Connect to share and comment
By Luke Baker
BRUSSELS (Reuters) - Britain and France claimed victory on Tuesday with an EU decision to let them supply arms to Syrian rebels but it brings many risks and was cast by other diplomats and regional experts as a "miscalculation".
Shortly after midnight, after more than 12 hours of negotiation, the EU's 27 member states failed to agree on how to renew their Syrian arms embargo. That means the restrictions expire as of June 1, allowing EU states to export arms if they want, although only Britain and France are inclined to do so.
It is the most fundamental internal disagreement over foreign policy the European Union has had since the Iraq war 10 years ago and casts doubt on efforts to carve out a common stance that would help bind its members more closely together.
But more immediately, it has raised questions about what impact Britain and France - the EU's leading military powers - can expect to have on the ground in Syria, what it means for a negotiated peace and whether it begins a slippery slope towards far deeper involvement in the world's most combustible region.
British Foreign Secretary William Hague described Tuesday's outcome as "the right decision", even though the overwhelming majority of EU nations, led by Austria, opposed not only the lifting of the arms embargo but also any notable easing of it.
A French official highlighted the confrontational tone, saying Vienna would not be allowed to "dictate Europe's foreign policy". By holding to their position, Paris and London made any consensus impossible, forcing the embargo's collapse.
Diplomats and EU officials were surprised by how unbending the two proved to be, describing the mood in the negotiating room as downcast and the result as a "bad day for Europe".
Italy's foreign minister, Emma Bonino, called the outcome "inglorious" and laid the blame in part on EU foreign policy chief Catherine Ashton. The Briton, whose role is to represent a common diplomatic approach by the Union, had offered states many options but no one proposal they could back, Bonino said.
Some analysts described a far wider fallout, worrying that the decision will scupper what little chance there was of success at U.S.- and Russian-sponsored peace talks in Geneva next month, and will invigorate the flow of arms to President Bashar al-Assad from his Russian and Iranian allies.
"I would call it a serious miscalculation," Daniel Levy, the head of the Middle East and North Africa program at the European Council on Foreign Relations in London, said of the Franco-British push that dismantled the EU arms embargo.
"The risk is that escalation begets escalation," he said, setting out the likelihood that Russia will ramp up its own arms supplies to Assad with weapons that come with far less oversight or restriction than any arms the EU may supply to the rebels.
"There's a strong chance that things will be made worse, and then there's the risk of mission creep, especially when the Syrian opposition are very clear that that's what they're after, that they want more Western skin in the game."

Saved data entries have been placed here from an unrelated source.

-- ==== Sys2Proof/Machine/Step.lean ====
section
/-! DEFINITION. One step of the package: the agent at the head of the agenda moves. A path fetches, decodes and executes its next
word; the hardware takes a step of its own; the outside acts. With an empty agenda nothing moves. -/
namespace Sys2Proof.Machine

/-- The issue of a path's next word. -/
def stepIssue (s : State) (gid pid : Nat) : Host.Outcome State Fault Refusal :=
  match s.group gid with
  | none => .next s
  | some g =>
    match g.path pid with
    | none => .next s
    | some p =>
      if g.status ≠ .resident || isYielded p then .next s
      else
        match fetchWord s g.core g.asid p.pc with
        | .error e => .next (noWord s gid pid 0 e)
        | .ok w =>
          match decode w with
          | .error _ => .next (noWord s gid pid w (.trap 0x01))
          | .ok i => exec i { s with cur := some (gid, pid) }

/-- What the agent named by an agenda entry does. -/
def act (s : State) : Action → Host.Outcome State Fault Refusal
  | .issue gid pid => stepIssue s gid pid
  | .event i => if isStep i then exec i s else .refused .notAStep
  | .engineUnit gid op u => .next (serveUnit s gid op u)
  | .rlbFill core asid va => .next (rlbFill s core asid va)
  | .cacheDrop core line => .next (s.setCore core { s.core core with lines := kdel (s.core core).lines line })
  | .operandDrop core t => .next (s.setCore core { s.core core with otags := (s.core core).otags.filter (· ≠ t) })
  | .poison block => .next { s with poison := addTo s.poison block }
  | .poisonReg gid w => .next (poisonWord s gid w)
  | .poisonTile core b => .next (poisonTile s core b)
  | .poisonSlot core u => .next (poisonSlot s core u)
  | .poisonBank core b e => .next (poisonBank s core b e)
  | .correct d => .next (countCorr s d)
  | .correctHbm pa => .next (countHbm s pa)
  | .shuttleError core => .next (shuttleError s core)
  | .clearContext e a => .next { s with drained := s.drained.filter (· ≠ 1024 * e + a) }
  | .queueUnit d q k => .next (queueUnit s d q k)
  | .elapse n => .next (elapse s n)
  | .early gid n m c => .next (goEarly s gid n m c)
  | .unlock => .next (unlock s)
  | .piece gid n u b => .next (servePiece s gid n u b)
  | .take gid n u b => .next (takeEarly s gid n u b)
  | .takeWait gid pid b => .next (takeWait s gid pid b)
  | .post gid n l k => .next (postLane s gid n l k)
  | .hostRefuses b bad => .next { s with hostBad := if bad then addTo s.hostBad b else s.hostBad.filter (· ≠ b) }
  | .peerSilent e deaf => .next (s.setEng e { s.eng e with deaf := deaf })
  | .barWrite fn off bs => barWrite fn off bs s
  | .barRead fn off n tag => .next (barRead s fn off n tag)
  | .hostStore a bs => .next (outWrite s false a bs)
  | .remoteStore n w o bs => .next (outWrite s true (remKey n w o) bs)
  | .remoteWindow n w r => .next { s with remWins := kset s.remWins (4096 * n + w) r }
  | .wireIn w => .next { s with wires := kset s.wires (kfresh s.wires) w }
  | .netSend e => .next (netSend s e)
  | .podSums n t i ms => .next (podSums s n t i ms)
  | .podVerdict t i v => .next (podVerdict s t i v)

/-- What the hardware finds after every step: tag writes whose hold is over (08 R177), requests whose path waits no more (R277), slides whose checkpoint is over (15 R317), PREFETCH packets whose migrations have started
(13 R268), wake conditions that have come true (13 R275), resets whose work is over (20 R379). -/
def settle (s : State) : State := settleResets (noteWakes (settlePrefetches (settleSlides (settleRequests (settleTags s)))))

def afterStep : Host.Outcome State Fault Refusal → Host.Outcome State Fault Refusal
  | .next s => .next (settle s)
  | o => o

/-- One step. -/
def step (s : State) : Host.Outcome State Fault Refusal :=
  match s.agenda with
  | [] => .next s
  | a :: rest => afterStep (act { s with agenda := rest } a)

/-! ## A word placed where the next step fetches it -/

/-- A converged group on core 0 in address space 0, at the address 0 of its code. -/
def placedGroup : Group :=
  let v : Views := ⟨0, 248, 0, 4096, 15, 0x100000⟩
  let r : Region := { pc := 0, regidx := 0xFFFF, mask := allLanes, sigs := [], depths := [], mode := 0, views := v, spill := 0, sa := 0, sb := 0 }
  { asid := 0, core := 0, slot := 0, cohort := 0, grpidx := 0, lanes := 64, frame := 0, status := .resident, exited := 0,
    regbytes := 65536, regs := [], regPoison := [], uni := [], preds := [], mode := 0, views := v, flags := 0, spill := 0,
    spillBytes := 0, sa := 0, sb := 0, spc := [], sig := [], ret := [], stack := [], spilled := 0, spillOpen := [],
    paths := [(0, freshPath 0 allLanes 0 .none r 0)], banks := [], ops := [], batch := 0, handler := none, pending := [],
    stopping := none, made := [], stall := 0, fenceLeft := SpFence.none, left := [], lastPath := none, clockLast := 0, endFault := none, locks := [] }

/-- The tables of an address space with one execute range of 256 bytes at virtual address 0, physical address 0x40000. -/
def placedTables (m : List Host.Cell) : List Host.Cell :=
  let m := Memory.store m 0x10000 (leBytes 8 0x20000 ++ leBytes 4 1 ++ leBytes 4 1 ++ leBytes 8 0x30000 ++ zeros 8)
  let m := Memory.store m 0x30000 (leBytes 4 4096)
  let m := Memory.store m 0x34000 (leBytes 4 0)
  Memory.store m 0x20000 (bytesOfDesc ⟨0, 256, 0x40000, 5, 0, 0, 0, 0, 0, 0⟩)

/-- The state in which the next step fetches and runs the instruction whose bits are `w`: the load of a program by the host and
the placement of its one group, as log entry 6 says. -/
def State.withFetchWord (s : State) (nbits w : Nat) : State :=
  { s with
      mem := Memory.store (placedTables s.mem) 0x40000 (bytesOfWord (BitVec.ofNat 32 (w % 2 ^ nbits)))
      poison := []
      asidtb := mset 0 s.asidtb 0 0x10000
      groups := kset s.groups 0 placedGroup
      agenda := .issue 0 0 :: s.agenda }

end Sys2Proof.Machine
end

France and Britain say they have taken no decisions yet on supplying arms, saying they first want to see what comes of the Geneva talks. But they also emphasized on Tuesday that they now have legal authority to send weapons to Assad's opponents if they want, which they hope will pressure him to negotiate.
"Our focus in the coming weeks is the Geneva conference," said Hague. "What this is doing is sending that signal loud and clear to the regime and ... being very clear about the flexibility that we have if it refuses to negotiate."
Yet some analysts see that calculus as faulty. If the EU had decided to extend its arms embargo ahead of the Geneva talks, it might have called upon Russia to follow suit, de-escalating an arms race inside Syria and giving more scope for negotiation.
Instead, the opposite is happening, with weapons now set to bolster either side on the battlefield while the political track faces many obstacles. Russia's foreign minister accused the EU of undermining the Geneva peace efforts.
Coming in a week that has seen Moscow supply more missiles to Damascus and a declaration by Lebanon's Hezbollah militia that it stands with Assad, the EU dropping its arms embargo has ended up looking much more warlike than pacific.
"The EU decision to allow members their own discretion - within limits - of arming the Syrian rebels is the third shoe to drop in a week that will be considered the full internationalization of the Syrian war," said George Lopez, a professor of peace studies at the University of Notre Dame.
There may be further pitfalls for Britain and France, too. If the Geneva talks fail - and many diplomats fear they will - then the two allies, who worked closely together to help Libya's rebels, will have little choice but to show they can follow through on commitments in Syria too. The rebels will expect it.
London and Paris say they would supply arms to "moderate" factions only, which means careful monitoring on the ground by European observers. The last thing Prime Minister David Cameron or President Francois Hollande want are headlines revealing that British arms have ended up in the hands of al Qaeda.
They also face strict limits on the type of weaponry they can send since longstanding EU law proscribes the export of any equipment, whoever the recipient, that would "provoke or prolong armed conflicts or aggravate existing tensions".
Bound by those rules, there is little chance Britain or France could match the arms Russia or Iran might supply. That is one reason why Israel, still in a cold war with Damascus but also wary of the rebels, opposes weapons being sent to either.
"At the end of the day, Britain and France are playing bluff in a game of poker," said Levy of the European Council on Foreign Relations. "But they've got a transparent hand."